Session Not getting Killed.

Snehasish Das, March 31, 2011 - 1:24 am UTC

Hi Tom,

I ran a select query from PLSQL Dev, but then the query went to IO Slave wait. I tried to stop the running query from the tool but it didnt help and hence i had to close the tool. The query was still running, i asked the dba to kill the query with alter system kill session , the query was marked for kill, but never killed.No matter how much we tried the query never gets killed. Any perticular reason for it. How do we kill such sessions.

Thanks and Regards,
Snehasish Das
Tom Kyte
April 12, 2011 - 10:02 am UTC

disconnect the session.

The session is likely killed, but still there because it is waiting for the tool (which doesn't exist anymore) to get the ora-28, your session has been killed message.

use alter session disconnect.

Get rid of a "Killed session"

Vinay, August 12, 2014 - 2:26 pm UTC

Hi Tom,

We have this session which I killed some time ago (alter system kill session). The status is still KILLED and it is "waiting for SQL*Net Message from DB Link". It is not doing any "work" - nothing in v$transaction.

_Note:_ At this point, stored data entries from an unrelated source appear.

/-- The decoder follows table 41-1, one row after the other (R127, R129). -/
theorem decodeVec_classifiedAs (m : Nat) (x : BitVec (codeLen m)) :
    Spec.ClassifiedAs m x (syndrome m x) (parityMismatch m x) (decodeVec m x).y (decodeVec m x).status
      (decodeVec m x).pos := by
  refine ⟨fun hsyn hmm => ?_, fun hsyn hmm hle => ?_, fun hsyn hmm hgt => ?_, fun hsyn hmm => ?_,
    fun hsyn hmm => ?_⟩
  · exact decodeVec_unchanged (by simp [classify, hsyn, hmm]) (by decide)
  · have hst : (decodeVec m x).status = .singleBitCorrected :=
      (classify_eq_singleBitCorrected_iff ..).2 ⟨hsyn, hmm, hle⟩
    obtain ⟨hy, hpos⟩ := decodeVec_of_singleBitCorrected hst
    refine ⟨hst, hpos, fun p hp => ?_⟩
    rw [hy, getLsbD_toggle]
    by_cases hpsyn : p = syndrome m x
    · simp [← hpsyn, hp]
    · simp [hpsyn]
  · exact decodeVec_unchanged (by simp [classify, hsyn, hmm, hgt]) (by decide)
  · exact decodeVec_unchanged (by simp [classify, hsyn, hmm]) (by decide)
  · exact decodeVec_unchanged (by simp [classify, hsyn, hmm]) (by decide)

/-- A reported position is a numbered position (R129, R131). -/
theorem decodeVec_pos_le (m : Nat) (x : BitVec (codeLen m)) :
    (decodeVec m x).pos.getD 0 ≤ numPositions m := by
  by_cases hst : (decodeVec m x).status = .singleBitCorrected
  · obtain ⟨-, hpos⟩ := decodeVec_of_singleBitCorrected hst
    obtain ⟨-, -, hle⟩ := (classify_eq_singleBitCorrected_iff ..).1 hst
    simpa [hpos] using hle
  · obtain ⟨-, hpos⟩ := decodeVec_of_ne_singleBitCorrected hst
    simp [hpos]

/-- A reported string index is one of the codeword's (R131). -/
theorem decodeVec_idx_lt (m : Nat) (x : BitVec (codeLen m)) :
    (decodeVec m x).idx.getD 0 < codeLen m := by
  rw [lt_codeLen, decodeVec]
  cases correctedPos (classify m (syndrome m x) (parityMismatch m x)) (syndrome m x) with
  | none => exact Nat.zero_le _
  | some p => exact Nat.sub_le _ _

/-- Every bit number of a codeword fits the index port (R7). -/
theorem codeLen_lt_two_pow (m : Nat) : codeLen m < 2 ^ idxWidth m :=
  (bitlen_le _ _).1 le_rfl

/-- Settles O7: the ports carry the decoder's results, each of which fits its port, and those follow
table 41-1. -/
theorem decodeRequestClassifiesAndCorrects : Obligations.DecodeRequestClassifiesAndCorrects := by
  intro s idx a
  have hsyn : (BitVec.ofNat (rpar s.m) (syndrome s.m (codewordOperand s.m a))).toNat =
      syndrome s.m (codewordOperand s.m a) := Nat.mod_eq_of_lt (syndrome_lt_two_pow _ _)
  refine ⟨_, _, (decodeVec s.m (codewordOperand s.m a)).y, (decodeVec s.m (codewordOperand s.m a)).status,
    (decodeVec s.m (codewordOperand s.m a)).pos, rfl, rfl, ⟨rfl, fun _ => getLsbD_ofNat_syndrome _, rfl, ?_⟩,
    rfl, rfl, rfl, rfl, ?_, rfl, ?_, rfl, rfl⟩
  · have htable := decodeVec_classifiedAs s.m (codewordOperand s.m a)
    rw [← hsyn] at htable
    exact htable
  · exact Nat.mod_eq_of_lt ((decodeVec_pos_le ..).trans_lt (numPositions_lt_two_pow _))
  · exact Nat.mod_eq_of_lt ((decodeVec_idx_lt ..).trans (codeLen_lt_two_pow _))

end Sys2Proof.Machine

/-! The decoder's checks on a codeword with an error vector (R136): neither depends on the codeword, the
syndrome is the exclusive-or of the positions in error, the mismatch the parity of the error's weight. -/

namespace Sys2Proof.Machine

/-- The exclusive-or of the bits `e` over a list is the parity of the number of ones. -/
theorem xorOver_eq_decide_odd (ps : List Nat) (e : Nat → Bool) :
    xorOver ps e = decide ((ps.filter e).length % 2 = 1) := by
  induction ps with
  | nil => rfl
  | cons p ps ih =>
    cases hp : e p
    · simp [hp, ih]
    · simp only [xorOver_cons, hp, ih, List.filter_cons_of_pos, List.length_cons, Bool.true_xor,
        ← decide_not, decide_eq_decide]
      omega

/-- Bit `i` of the exclusive-or of positions is that of the bits over the positions that have it set. -/
theorem testBit_foldr_xor (ps : List Nat) (e : Nat → Bool) (i : Nat) :
    ((ps.filter e).foldr (fun p acc => p ^^^ acc) 0).testBit i =
      xorOver (ps.filter (fun p => p.testBit i)) e := by
  induction ps with
  | nil => simp
  | cons p ps ih => cases hp : e p <;> cases hi : p.testBit i <;> simp [hp, hi, ih]

/-- No position has a bit at or above the parity width (R61). -/
theorem cover_eq_nil {m i : Nat} (hi : rpar m ≤ i) : cover m i = [] := by
  refine List.filter_eq_nil_iff.2 fun p hp => ?_
  obtain ⟨-, hle⟩ := (mem_positions ..).1 hp
  have hlt : p < 2 ^ i := calc
    p ≤ numPositions m := hle
    _ < 2 ^ rpar m := numPositions_lt_two_pow m
    _ ≤ 2 ^ i := Nat.pow_le_pow_right Nat.two_pos hi
  simp [Nat.testBit_lt_two_pow hlt]

theorem testBit_syndrome (m : Nat) {n : Nat} (x : BitVec n) (i : Nat) :
    (syndrome m x).testBit i = parityCheck m x i := by
  rw [syndrome_eq_toNat_vec, BitVec.testBit_toNat, getLsbD_vec]
  by_cases hi : i < rpar m
  · simp [hi]
  · simp [hi, parityCheck, cover_eq_nil (not_lt.1 hi)]

/-- The syndrome is the exclusive-or of the numbered positions that hold a one (R136). -/
theorem syndrome_eq_foldr_xor (m : Nat) {n : Nat} (x : BitVec n) :
    syndrome m x = ((positions m).filter x.getLsbD).foldr (fun p acc => p ^^^ acc) 0 :=
  Nat.eq_of_testBit_eq fun i => by rw [testBit_syndrome, testBit_foldr_xor, parityCheck, cover]

/-- The bits of a codeword are the overall parity bit and the numbered positions (R66). -/
theorem range_codeLen (m : Nat) : List.range (codeLen m) = 0 :: positions m := by
  rw [List.range_eq_range', codeLen, List.range'_succ, positions]

theorem xorOver_getLsbD_xor (ps : List Nat) {n : Nat} (x y : BitVec n) :
    xorOver ps (x ^^^ y).getLsbD = (xorOver ps x.getLsbD ^^ xorOver ps y.getLsbD) := by
  rw [← xorOver_xor]
  exact xorOver_congr _ _ _ fun p _ => BitVec.getLsbD_xor

/-- The mismatch is the exclusive-or of all bits of the word (R124). -/
theorem parityMismatch_eq_xorOver (m : Nat) {n : Nat} (x : BitVec n) :
    parityMismatch m x = xorOver (List.range (codeLen m)) x.getLsbD := by
  rw [range_codeLen, xorOver_cons, Bool.xor_comm]
  rfl

section error
variable {m : Nat} (d : BitVec m) (e : BitVec (codeLen m))

/-- The syndrome of a codeword with errors is that of the error vector (R136). -/
theorem syndrome_encodeVec_xor : syndrome m (encodeVec m d ^^^ e) = syndrome m e := by
  refine Nat.eq_of_testBit_eq fun i => ?_
  simp only [testBit_syndrome, parityCheck, xorOver_getLsbD_xor]
  by_cases hi : i < rpar m
  · rw [xorOver_cover_of_isCodewordOf (encodeVec_isCodewordOf m d) hi, Bool.false_xor]
  · simp [cover_eq_nil (not_lt.1 hi)]

/-- The mismatch of a codeword with errors is the parity of their number (R136). -/
theorem parityMismatch_encodeVec_xor :
    parityMismatch m (encodeVec m d ^^^ e) = decide (Spec.weight e % 2 = 1) := by
  rw [parityMismatch_eq_xorOver, xorOver_getLsbD_xor,
    xorOver_range_of_isCodewordOf (encodeVec_isCodewordOf m d), Bool.false_xor, xorOver_eq_decide_odd,
    Spec.weight]

/-- The numbered positions of a word hold no more ones than the word. -/
theorem length_filter_positions_le_weight :
    ((positions m).filter e.getLsbD).length ≤ Spec.weight e := by
  rw [Spec.weight, range_codeLen]
  exact ((List.sublist_cons_self 0 (positions m)).filter _).length_le

/-- A single one is named by its position, or by none. -/
theorem syndrome_le_of_weight_le_one (h : Spec.weight e ≤ 1) : syndrome m e ≤ numPositions m := by
  have hlen : ((positions m).filter e.getLsbD).length ≤ 1 :=
    (length_filter_positions_le_weight e).trans h
  rw [syndrome_eq_foldr_xor]
  cases hps : (positions m).filter e.getLsbD with
  | nil => exact Nat.zero_le _
  | cons p ps =>
    obtain rfl : ps = [] := by simpa [hps] using hlen
    have hp : p ∈ positions m := List.mem_of_mem_filter (hps ▸ List.mem_cons_self)
    obtain ⟨-, hle⟩ := (mem_positions ..).1 hp
    simpa using hle

/-- An odd number of flips that name no position are at least three (R129). -/
theorem three_le_weight_of_syndrome_gt (hsyn : numPositions m < syndrome m (encodeVec m d ^^^ e))
    (hmm : parityMismatch m (encodeVec m d ^^^ e) = true) : 3 ≤ Spec.weight e := by
  rw [syndrome_encodeVec_xor] at hsyn
  rw [parityMismatch_encodeVec_xor, decide_eq_true_iff] at hmm
  have htwo : 2 ≤ Spec.weight e := by
    by_contra hlt
    have hle := syndrome_le_of_weight_le_one e (by omega)
    omega
  omega

end error

/-- Settles O23: the third row of table 41-1; the single flips name a position; and a syndrome has `R`
bits. -/
theorem syndromeAboveTheLastPosition : Obligations.SyndromeAboveTheLastPosition := by
  refine ⟨fun m _ x hsyn hmm => ?_, fun m _ => three_le_weight_of_syndrome_gt, fun m hm x => ?_, ?_⟩
  · obtain ⟨-, -, habove, -⟩ := decodeVec_classifiedAs m x
    exact habove (Nat.ne_zero_of_lt hsyn) hmm hsyn
  · rw [hm]
    exact Nat.le_sub_one_of_lt (syndrome_lt_two_pow m x)
  · rintro m (rfl | rfl | rfl | rfl | rfl | rfl) <;> decide

end Sys2Proof.Machine

/-! The data width recovered from a codeword length (R62), and the string-level `decode` (R135). -/

namespace Sys2Proof.Machine

/-- The search of R62 returns only a pair whose widths add up to the number of positions. -/
theorem lenParamsFrom_sound {n tries r m r' : Nat} (h : lenParamsFrom n tries r = some (m, r')) :
    1 ≤ m ∧ rpar m = r' ∧ m + r' = n := by
  induction tries generalizing r with
  | zero => cases h
  | succ tries ih =>
    rw [lenParamsFrom] at h
    split at h
    next hhit =>
      cases h
      obtain ⟨hpos, hrpar⟩ := hhit
      exact ⟨hpos, hrpar, by omega⟩
    next => exact ih h

/-- The search of R62 returns a pair if one is among its tries. -/
theorem lenParamsFrom_ne_none {n tries r i : Nat} (hri : r ≤ i) (hi : i < r + tries) (hpos : 1 ≤ n - i)
    (hrpar : rpar (n - i) = i) : lenParamsFrom n tries r ≠ none := by
  induction tries generalizing r with
  | zero => omega
  | succ tries ih =>
    rw [lenParamsFrom]
    split
    next => exact Option.some_ne_none _
    next hmiss =>
      have hne : r ≠ i := by
        rintro rfl
        exact hmiss ⟨hpos, hrpar⟩
      exact ih (by omega) (by omega)

/-- A number of positions belongs to one data width only (R62): its bit length is the parity width. -/
theorem numPositions_injective {m m' : Nat} (h : numPositions m = numPositions m') : m = m' := by
  have hr : rpar m = rpar m' := by rw [← bitlen_numPositions, h, bitlen_numPositions]
  unfold numPositions at h
  omega

/-- The length of a codeword gives its data width back (R62). -/
theorem lenParams_codeLen {m : Nat} (hm : 1 ≤ m) : lenParams (codeLen m) = some (m, rpar m) := by
  have hsub : numPositions m - rpar m = m := Nat.add_sub_cancel ..
  have hhit : lenParams (codeLen m) ≠ none :=
    lenParamsFrom_ne_none (n := numPositions m) (i := rpar m) (Nat.zero_le _)
      (by unfold codeLen numPositions; omega) (by rwa [hsub]) (by rw [hsub])
  obtain ⟨⟨m', r'⟩, hsome⟩ := Option.ne_none_iff_exists'.1 hhit
  obtain ⟨-, rfl, hsum⟩ := lenParamsFrom_sound hsome
  obtain rfl : m' = m := numPositions_injective hsum
  exact hsome

/-- A recovered pair is that of an instance with this codeword length (R62). -/
theorem lenParams_eq_some {len m r : Nat} (h : lenParams len = some (m, r)) :
    1 ≤ m ∧ rpar m = r ∧ codeLen m = len := by
  obtain ⟨hm, rfl, hsum⟩ := lenParamsFrom_sound h
  exact ⟨hm, rfl, by unfold codeLen numPositions; omega⟩

/-- A length is refused exactly when it is that of no instance (R62). -/
theorem lenParams_eq_none_iff (len : Nat) :
    lenParams len = none ↔ ∀ m, 1 ≤ m → m + rpar m + 1 ≠ len := by
  constructor
  · rintro h m hm rfl
    cases h.symm.trans (lenParams_codeLen hm)
  · intro h
    refine Option.eq_none_iff_forall_ne_some.2 fun p hp => ?_
    obtain ⟨hm, -, hlen⟩ := lenParams_eq_some hp
    exact h _ hm hlen

/-- The two checks of `decode(s)` and their one error (R135). -/
theorem decodeStr_eq_error_iff (s : List Char) (e : CodecError) :
    decodeStr s = .error e ↔
      e = .invalidInput ∧ (isBinary s = false ∨ lenParams s.length = none) := by
  unfold decodeStr
  cases hbin : isBinary s with
  | false => simp [@eq_comm _ e]
  | true => cases hlen : lenParams s.length <;> simp [@eq_comm _ e]

/-- A binary string of a codeword's length is decoded by the instance of that length (R135). -/
theorem decodeStr_of_isBinary {s : List Char} {m : Nat} (hm : 1 ≤ m) (hlen : s.length = codeLen m)
    (hbin : isBinary s = true) :
    decodeStr s = .ok (bitsStr (decodeVec m (bitsVec (codeLen m) s)).y,
      (decodeVec m (bitsVec (codeLen m) s)).status, (decodeVec m (bitsVec (codeLen m) s)).idx) := by
  simp [decodeStr, hbin, hlen, lenParams_codeLen hm]

/-- A string that is decoded is binary and has the length of an instance (R135). -/
theorem isBinary_of_decodeStr_eq_ok {s : List Char} {r : List Char × Status × Option Nat}
    (h : decodeStr s = .ok r) : isBinary s = true ∧ ∃ m, 1 ≤ m ∧ s.length = codeLen m := by
  have herr : ¬ (isBinary s = false ∨ lenParams s.length = none) := fun hcheck => by
    cases h.symm.trans ((decodeStr_eq_error_iff s _).2 ⟨rfl, hcheck⟩)
  obtain ⟨hbin, hlen⟩ := not_or.1 herr
  obtain ⟨⟨m, r'⟩, hsome⟩ := Option.ne_none_iff_exists'.1 hlen
  obtain ⟨hm, -, hcode⟩ := lenParams_eq_some hsome
  exact ⟨by simpa using hbin, m, hm, hcode.symm⟩

/-- A string index is reported exactly with the status of a corrected bit (R131). -/
theorem isSome_decodeVec_idx_iff (m : Nat) (x : BitVec (codeLen m)) :
    (decodeVec m x).idx.isSome = true ↔ (decodeVec m x).status = .singleBitCorrected := by
  rw [← isSome_correctedPos_iff _ (syndrome m x), decodeVec, Option.isSome_map]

But the problem is, the statement which was originally fired in this problem session was a CTAS - "create table t as select * from xyz@dblink", for example. So now, if we try creating a table with the same name (t), it waits on the previous session and basically never progresses.

Is there any way out at all, apart from killing the process at the OS level or bouncing the DB?